FDA Launches Patient Engagement Advisory Committee
Last week, the Food and Drug Administration (FDA) announced the creation of a Patient Engagement Advisory Committee (PEAC) to advise the FDA Commissioner on complex issues relating to medical devices, the regulation of devices and their use by patients.
In a blog post announcing the PEAC, Nina Hunter, Ph.D., a regulatory scientist in the FDA’s Center for Devices and Radiological Health, said the PEAC will “give FDA the opportunity to obtain expertise on various patient-related topics, with the goal of improving communication of benefits and risks and increasing integration of patient perspectives into the regulatory process.”

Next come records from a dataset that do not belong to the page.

/-- A transition leads one place on, waits while commands run, and otherwise changes nothing (R337). -/
theorem lifecycleTransition_outcomes (goal : LifeCycle) (s : State) :
    ∃ t, exec (.lifecycleTransition goal) s = .next t ∧
    (lifeIndex goal = lifeIndex s.trust.lc + 1 → commandsRun s = true → t = { endTasks s with issue := .braked }) ∧
    (lifeIndex goal = lifeIndex s.trust.lc + 1 → commandsRun s = false → t.issue = .ok ∧ t.trust.lc = goal ∧
      (goal = .returned → t.trust.deviceKey = none) ∧ (goal = .provisioned → t.trust.deviceKey.isSome = true)) ∧
    (lifeIndex goal ≠ lifeIndex s.trust.lc + 1 → t = s) := by
  by_cases hgoal : lifeIndex goal = lifeIndex s.trust.lc + 1
  · cases hr : commandsRun s with
    | true =>
      exact ⟨_, lifecycleTransition_waiting hgoal hr, fun _ _ => rfl, fun _ h => absurd h (by decide),
        fun h => absurd hgoal h⟩
    | false =>
      refine ⟨_, lifecycleTransition_wiping hgoal hr, fun _ h => absurd h (by decide), fun _ _ => ⟨rfl, rfl, ?_, ?_⟩,
        fun h => absurd hgoal h⟩
      · rintro rfl; rfl
      · rintro rfl; rfl
  · exact ⟨s, lifecycleTransition_skipping hgoal, fun h => absurd h hgoal, fun h => absurd h hgoal, fun _ => rfl⟩

/-! ### Security versions, loads, text and reports -/

/-- FUSECTR only rises, and drops the loads below it that have mapped no text (R334). -/
theorem fusectrAdvance_outcomes (v : BitVec 8) (s : State) : ∃ t, exec (.fusectrAdvance v) s = .next t ∧
    let bad := fun (p : Nat × LoadedObject) => p.2.svn < v.toNat ∧ p.2.resident = [] ∧ p.2.native = false
    t.trust.fusectr = (if s.trust.fusectr < v then v else s.trust.fusectr) ∧
    (¬s.trust.fusectr < v → t = s) ∧
    (s.trust.fusectr < v →
      (∀ e, e ∈ t.trust.cache ↔ e ∈ s.trust.cache ∧ v.toNat ≤ e.svn) ∧
      (∀ p, p ∈ t.trust.objects ↔ p ∈ s.trust.objects ∧ ¬bad p) ∧
      ((∀ p ∈ s.trust.objects, ¬bad p) → t.mem = s.mem ∧ t.trust.loadCode = s.trust.loadCode) ∧
      ((∃ p ∈ s.trust.objects, bad p) → t.trust.loadCode = 7 ∧
        t.mem = (s.perform none ((s.trust.objects.filter fun p => decide (bad p)).flatMap fun p => unmapCells s p.2.obj)).mem)) := by
  by_cases hlt : s.trust.fusectr < v
  · obtain ⟨t, ht, hctr, hcache, hobjects, hcode, hmem⟩ := fusectrAdvance_raises hlt
    simp only [refusedLoad_eq_decide] at hobjects hcode hmem
    refine ⟨t, (exec_fusectrAdvance v s).trans ht, ?_⟩
    intro bad
    refine ⟨by rw [hctr, if_pos hlt], fun h => absurd hlt h,
      fun _ => ⟨fun e => ?_, fun p => ?_, fun hgood => ?_, fun hbad => ?_⟩⟩
    · rw [hcache, List.mem_filter, decide_eq_true_iff]
    · rw [hobjects, List.mem_filter, Bool.not_eq_true', decide_eq_false_iff_not]
    · have hnone : (s.trust.objects.filter fun p => decide (bad p)).isEmpty = true :=
        List.isEmpty_iff.2 (List.filter_eq_nil_iff.2 fun p hp h => hgood p hp (of_decide_eq_true h))
      exact ⟨hmem.trans (congrArg State.mem (if_pos hnone)), hcode.trans (if_pos hnone)⟩
    · have hsome : ¬(s.trust.objects.filter fun p => decide (bad p)).isEmpty = true := by
        obtain ⟨p, hp, h⟩ := hbad
        exact fun hnil => List.filter_eq_nil_iff.1 (List.isEmpty_iff.1 hnil) p hp (decide_eq_true h)
      exact ⟨hcode.trans (if_neg hsome), hmem.trans (congrArg State.mem (if_neg hsome))⟩
  · have hkeeps : exec (.fusectrAdvance v) s = .next s := congrArg Host.Outcome.next (if_neg hlt)
    exact ⟨s, hkeeps, (if_neg hlt).symm, fun _ => rfl, fun h => absurd h hlt⟩

/-- A load that fails a check gives its number, one whose tables or places are ill changes nothing, and any other is kept
(R331, R362). -/
theorem objectLoad_outcomes (o : BmoObject) (s : State) :
    (∀ k, (loadChecks s o).findIdx? (· == false) = some k →
      exec (.objectLoad o) s = .next { s with trust := { s.trust with loadCode := k + 1 } }) ∧
    ((loadChecks s o).all id = true →
      (tablesOk o = false ∨ placementOk s o = false → exec (.objectLoad o) s = .next s) ∧
      (tablesOk o = true → placementOk s o = true → ∃ t b, exec (.objectLoad o) s = .next t ∧ t.trust.loadCode = 0 ∧
        amFind t.trust.objects (nextObject s.trust.objects) =
          some { obj := o, svn := headBits o.bytes 0x10 0 32, resident := [], native := b } ∧
        (b = true ↔ o.native ≠ none ∧ cachedFor t (rootOf o.bytes) ≠ none) ∧
        (b = false → t.mem = (s.perform none (loadCells s o)).mem))) := by
  rw [exec_objectLoad]
  refine ⟨fun k hk => objectLoad_refused hk, fun hall => ?_⟩
  rw [objectLoad_passed hall]
  refine ⟨fun hill => ?_, fun htables hplaces => ?_⟩
  · have hno : (tablesOk o && placementOk s o) = false := Bool.and_eq_false_iff.2 hill
    rw [hno]; rfl
  · obtain ⟨b, hspec⟩ := placeObject_spec s o
    rw [htables, hplaces]
    exact ⟨placeObject s o, b, rfl, hspec⟩

/-- The step makes the chunk resident at p over the memory m, its page mapped when it is whole (R332). -/
def ChunkPlaced (out : Host.Outcome State Fault Refusal) (obj : Nat) (o : LoadedObject) (x : Section) (chunk : Nat) (m : Memory)
    (p : Nat) : Prop :=
  ∃ (t v : State) (y : LoadedObject), out = .next t ∧ v.mem = m ∧
    amFind t.trust.objects obj = some y ∧ y = withChunk o chunk p ∧ t.mem = (v.perform none (textCells v y x chunk)).mem

theorem mapChunk_placed (s : State) (obj : Nat) (o : LoadedObject) (x : Section) (chunk p : Nat) :
    ChunkPlaced (.next (mapChunk s obj o x chunk p)) obj o x chunk s.mem p :=
  ⟨_, _, _, rfl, rfl, amFind_amSet_same .., rfl, rfl⟩

/-- A chunk whose leaf fails is counted; one whose leaf is the verified one shares the frame of an equal page, or enters memory
where the loader's frame takes it (R332). -/
theorem textPageIn_outcomes (obj chunk pa i : Nat) (bs : List Byte) (o : LoadedObject) (x : Section) (s : State)
    (ho : amFind s.trust.objects obj = some o) (hx : textSection o.obj chunk = some (x, i))
    (hc : chunk < nchunk o.obj.bytes) (hp : pa % 65536 = (4096 * chunk - x.off) % 65536) (hpa : pa < 2 ^ 40) :
    (chunkLeaf bs ≠ chunkLeaf (chunkOf o.obj.bytes chunk) → ∃ t, exec (.textPageIn obj chunk pa bs) s = .next t ∧
      t.trust = { s.trust with leafFailures := s.trust.leafFailures + 1 } ∧ t.tlb = s.tlb) ∧
    (chunkLeaf bs = chunkLeaf (chunkOf o.obj.bytes chunk) →
      (sharedFrame s o.obj x i chunk = none →
        (FrameTakes s obj o x chunk pa → ChunkPlaced (exec (.textPageIn obj chunk pa bs) s) obj o x chunk
          (s.perform none (cellsAt pa (chunkBytes s o.obj x i chunk))).mem pa) ∧
        (¬FrameTakes s obj o x chunk pa → exec (.textPageIn obj chunk pa bs) s = .next s)) ∧
      ∀ f, sharedFrame s o.obj x i chunk = some f →
        ChunkPlaced (exec (.textPageIn obj chunk pa bs) s) obj o x chunk s.mem (f + chunkPlace x chunk)) := by
  rw [exec_textPageIn, textPageIn_placed bs ho hx hc hp hpa]
  refine ⟨fun hleaf => ?_, fun hleaf => ?_⟩
  · rw [if_pos hleaf]
    exact ⟨_, rfl, leafFailure_frame ..⟩
  · rw [if_neg (not_not_intro hleaf)]
    refine ⟨fun hown => ⟨fun htakes => ?_, fun htaken => ?_⟩, fun f hshared => ?_⟩
    · rw [(placeChunk_unshared pa hown).1 htakes]
      exact mapChunk_placed ..
    · rw [(placeChunk_unshared pa hown).2 htaken]
    · rw [placeChunk_shared pa hshared]
      exact mapChunk_placed ..

/-- The fields of a report (R336, Table 17-5). -/
theorem attestationRequest_report (nonce : BitVec 256) (s : State) :
    ∃ t r, exec (.attestationRequest nonce) s = .next t ∧
    t = { s with trust := { s.trust with reports := s.trust.reports ++ [r] } } ∧
    leNat (r.take 8) = 1 + 2 ^ 16 * lifeIndex s.trust.lc + 2 ^ 24 * s.trust.fusectr.toNat ∧
    (r.drop 16).take 32 = digestBytes nonce ∧
    (∀ n, n < 16 → (r.drop (48 + 32 * n)).take 32 = digestBytes (amGet 0 s.trust.meas n)) ∧
    (∀ key, s.trust.deviceKey = some key → (r.drop 560).take 32 = devicePublicKey key ∧
      (s.trust.lc = .provisioned ∨ s.trust.lc = .deployed → r.drop 592 = deviceSign key s.tick (r.take 592))) ∧
    (s.trust.lc = .manufacturing ∨ s.trust.lc = .returned ∨ s.trust.deviceKey = none →
      r.drop 592 = List.replicate 17088 0) := by
  let sig := reportSignature s (reportBody s nonce)
  refine ⟨_, reportBody s nonce ++ sig, exec_attestationRequest nonce s, rfl, report_state s nonce sig,
    report_block s nonce sig (n := 0) (by decide), fun n hn => ?_, fun key hkey => ⟨?_, fun hlc => ?_⟩, fun hzero => ?_⟩
  · have hplace : 48 + 32 * n = 16 + 32 * (n + 1) := by omega
    rw [hplace, report_block s nonce sig (by omega)]
    simp [reportBlocks, upto, hn]
  · have hblock := report_block s nonce sig (n := 17) (by decide)
    simpa [reportBlocks, upto, hkey] using hblock
  · rw [report_signature, report_body]
    exact reportSignature_signed _ hkey hlc
  · rw [report_signature]
    exact reportSignature_zero _ hzero

/-- Settles O58, clause by clause: the wipe and the measured boot, the life cycle, FUSECTR, the loader, text and reports. -/
theorem trustEvents : Obligations.TrustEvents := by
  unfold Obligations.TrustEvents
  exact ⟨fun _ => rfl, wiping_events, coldReset_measures, lifecycleTransition_outcomes, fusectrAdvance_outcomes,
    objectLoad_outcomes, textPageIn_outcomes, attestationRequest_report⟩

end Sys2Proof
end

“Some questions that the PEAC may discuss include where and how best to engage patients across the device development and assessment lifecycle as well as how FDA and sponsors should communicate patient preference information to patients. The PEAC represents a new and exciting opportunity to foster patient partnerships with FDA, and it complements other efforts at FDA to bring the patient into the medical device regulatory process,” Hunter stated. Hunter also serves as a special assistant to Robert Califf, M.D., the FDA’s Deputy Commissioner for Medical Products and Tobacco.

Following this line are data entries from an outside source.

-- ==== Sys2Proof/Machine/State.lean ====
section
/-! DEFINITION. The state of HUFFBLK (spec 10_state.md R20 to R34), the two ports beside it (30_encoding.md R80, R86),
the reasons a step can stop, and reset (10_state.md R50, 70_reset_and_hazards.md R200). -/

namespace Sys2Proof.Machine

/-- The lifecycle register PHASE (R21): three values, 3 is never held. -/
inductive Phase where
  /-- 0: the frequency table is being collected. -/
  | count
  /-- 1: the leaves are in the heap, greedy merges in progress. -/
  | merge
  /-- 2: the tree and the code table are complete and immutable. -/
  | ready
  deriving DecidableEq, Repr

/-- A tree node (R16, R24). -/
inductive Node where
  | leaf (sym : Symbol) (freq : Freq)
  | internal (freq : Freq) (left right : NodeIdx)
  deriving DecidableEq, Repr

/-- What the host presents to the block (70_reset_and_hazards.md R210): a command word or the reset signal. -/
inductive HostEvent where
  | word (w : CmdWord)
  | hardReset
  deriving DecidableEq, Repr

/-- The errors a command can raise (60_exceptions.md R171). They are outcomes with a next state, not faults. -/
inductive ErrKind where
  /-- 1, the document's: construction with no symbols (R172). -/
  | emptyInput
  /-- 2, the document's: ENC of a symbol without a code, which it names (R173). -/
  | unknownSymbol (c : Symbol)
  /-- 3, the document's: DEND with a non-empty accumulator (R174). -/
  | malformedBitstream
  /-- 4, the spec's: an illegal word (R175). -/
  | illegalCommand
  /-- 5, the spec's: a command out of its phase (R176). -/
  | phaseError
  /-- 6, the spec's: SYM at TOTAL = 2^32 - 1 (R177). -/
  | capacity
  /-- 7, the spec's: a read-out operand that names nothing (R178). -/
  | range
  deriving DecidableEq, Repr

/-- The kinds of response (30_encoding.md R87). -/
inductive Response where
  | done
  | err (code : BitVec 3) (info : Symbol)
  | bit (b : Digit)
  | symb (c : Symbol)
  | data (v : BitVec 32)
  deriving DecidableEq, Repr

/-- The reasons a step can stop. Each stands for a read or a write of an entry that holds no value or does not exist,
which no command makes in a state that a run from reset reaches (10_state.md R51, R53; log entry 6). All are safe: the
model stops where the spec gives no value. -/
inductive Fault where
  /-- A heap slot or a node entry that holds no value is read (R53). Raised by the heap primitives (LEAVES, MERGE,
  BUILD) and by the walk (CODEGEN, BUILD). Safe. -/
  | noValue
  /-- A node entry above 510 or a heap slot above 255 would be written, which do not exist (R61). Raised by LEAVES,
  MERGE and BUILD. Safe. -/
  | noEntry
  /-- The walk of CODEGEN or BUILD meets a path longer than the node store, which a tree whose children have smaller
  indices than their parent does not have (R26). Safe. -/
  | endlessWalk
  /-- The walk of CODEGEN or BUILD gives a code that is empty or has more than 255 digits, for which CODE has no cells
  (R29). Safe. -/
  | codeTooLong
  deriving DecidableEq, Repr

/-- Reasons for having no meaning. -/
inductive Refusal where
  /-- An instruction the model gives no meaning. Raised by no arm of `exec`: every command has its meaning. Safe. -/
  | notModelled (mnemonic : String)
  deriving DecidableEq, Repr

/-- Everything the spec gives the machine (R20). NNODE and HEAPN are the lengths of `nodes` and `heap`, so that an
entry at or above the count holds no value (R53; log entry 4). `resp` and `port` are the model's own: the two ports,
which the spec does not count as state of the block (R20; log entries 1 and 3). -/
structure State where
  /-- PHASE (R21). -/
  phase   : Phase
  /-- FREQ[0..255] (R22). -/
  freq    : Vector Freq 256
  /-- TOTAL (R23). -/
  total   : Freq
  /-- NODE[0..NNODE-1] (R24). -/
  nodes   : List Node
  /-- NLEAF (R25). -/
  nleaf   : BitVec 9
  /-- HEAP[0..HEAPN-1] (R28). -/
  heap    : List NodeIdx
  /-- ROOT (R27). -/
  root    : NodeIdx
  /-- CODE[0..255] (R29): `none` is valid = 0, `some b` is valid = 1, bits = b, len = |b|. -/
  code    : Vector (Option Bits) 256
  /-- ACC (R31). -/
  acc     : Bits
  /-- ACCOVF (R31). -/
  accovf  : Bool
  /-- LASTERR (R42). -/
  lasterr : BitVec 3
  /-- ERRSYM (R42). -/
  errsym  : Symbol
  /-- The response stream, in order (R86). -/
  resp    : List RespWord
  /-- What the host has presented and the block has not yet taken, oldest first (R210). -/
  port    : List HostEvent
  deriving DecidableEq, Repr

/-- The state right after hardware reset (R50, R200): every value is the spec's, the response stream is empty and the
host has presented nothing. -/
def State.reset : State where
  phase   := .count
  freq    := Vector.replicate 256 0
  total   := 0
  nodes   := []
  nleaf   := 0
  heap    := []
  root    := 0
  code    := Vector.replicate 256 none
  acc     := []
  accovf  := false
  lasterr := 0
  errsym  := 0
  resp    := []
  port    := []

end Sys2Proof.Machine
end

According to the FDA announcement, the PEAC may consider topics such as agency guidance and policies, clinical trial or registry design, patient preference study design, benefit-risk determinations, device labeling, unmet clinical needs, patient reported outcomes and device-related quality of life or health status issues, and other patient-related topics.
The PEAC will provide relevant skills and perspectives, in order to improve communication of benefits, risks, clinical outcomes, and increase integration of patient perspectives into the regulatory process for medical devices, the FDA statement said. And, the PEAC will also provide advice and recommendations in areas such as identifying new approaches, promoting innovation, recognizing unforeseen risks or barriers and identifying unintended consequences that could result from FDA policy.
“We are entering an era of ‘patient-centered’ medicine in which patients and their care partners participate actively in decision-making and priority-setting about all aspects of health care,” Hunter wrote. “FDA believes that patients can and should bring their own experiences to bear in helping the Agency define meaningful benefits or unreasonable risks for certain new devices.”